ABSTRACT
Financial literacy education (FLE) typically focuses on teaching skills and capabilities that promote individual wealth accumulation—for example, the importance of working, budgeting and saving. In this article, we argue the need to move from an individual wealth accumulation focus in FLE to a praxis approach to FLE. We outline the shortcomings of the conventional approach to FLE and develop a conceptual framework for a praxis approach to FLE. We view praxis as the moral, ethical and caring aspect of teaching.
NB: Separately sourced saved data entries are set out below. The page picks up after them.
-- ==== Sys2Proof/Machine/Step.lean ====
section
/-! DEFINITION. One step of the machine: the next input of the world outside, or, where there is none, a step of the
engine by itself. The engine fetches no instructions (20_memory.md R71): a command is presented by the host. -/

namespace Sys2Proof.Machine

/-- One step. -/
def step (s : State) : Host.Outcome State Fault Refusal :=
  match s.inputs with
  | [] => s.engineStep
  | input :: rest =>
    let t := { s with inputs := rest }
    match input with
    | .run word =>
      match decode t.params word with
      | .ok i => exec i t
      | .error e => .refused (.undecodable e)
    | .present word => t.presentCommand word
    | .tick => t.engineStep
    | .write a v => t.hostWrite a v
    | .read a => t.hostRead a
    | .reset made => .next (t.resetEngine made)
    | .switch k => t.switchEngine k

/-- The state in which the very next step runs the instruction of the opcode table's word `w`: the host presents that
word to an idle engine and waits (R36, R40; assumption 4). -/
def State.withFetchWord (s : State) (nbits w : Nat) : State :=
  { s with
    eng := { s.eng with busy := false, waiting := [] }
    inputs := .run (tableBytes s.params nbits w) :: s.inputs }

end Sys2Proof.Machine
end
Using the conceptual framework, we argue that a praxis approach to FLE includes full attention to: how financial decision-making affects others and self; acknowledging that some life decisions are not financially rewarding; understanding that improving financial mathematics skills and capabilities may not equate to an increase in income; how SES affects an individual’s ability to save and maintain long-term saving; and the ways in which gender, culture, values, psychological state, socioeconomic class and ethics shape identity and their impact on financial decision-making.
Acknowledgments
Thank you to Dr Carly Sawatzki, at the Deakin University for her helpful contribution, comments and insights in the early stages of this manuscript. We would also like to thank the anonymous Reviewers who provided invaluable feedback that shaped this manuscript.
Disclosure statement
No potential conflict of interest was reported by the authors.
Additional information
Notes on contributors
Levon Ellen Blue
Levon Ellen Blue is a Senior Lecturer at Queensland University of Technology (QUT). Her PhD focused on financial literacy education practices in a Canadian Aboriginal community. Levon’s research area includes financial literacy education, entrepreneurship education, Indigenous education, and social justice. She is a Chief Investigator on two Australian Research Council funded grants: special research initiative – National Indigenous Research and Knowledges Network (NIRAKN) and Discovery Indigenous – Empowering Indigenous businesses through improved financial and commercial literacy.
Peter Grootenboer
Professor Peter Grootenboer previously worked in schools for 12 years as a teacher and leader before moving into the tertiary sector. In 1997 he received a Jim Campbell Award – a national award for teaching excellence in mathematics in New Zealand. Peter completed his MEd and EdD through the University of Waikato focussing on mathematics education and educational leadership (staff development and appraisal). The main focus of Peter’s research has been on affective development in mathematics learning, and recently he has focussed more tightly on praxis development, middle leading and action research.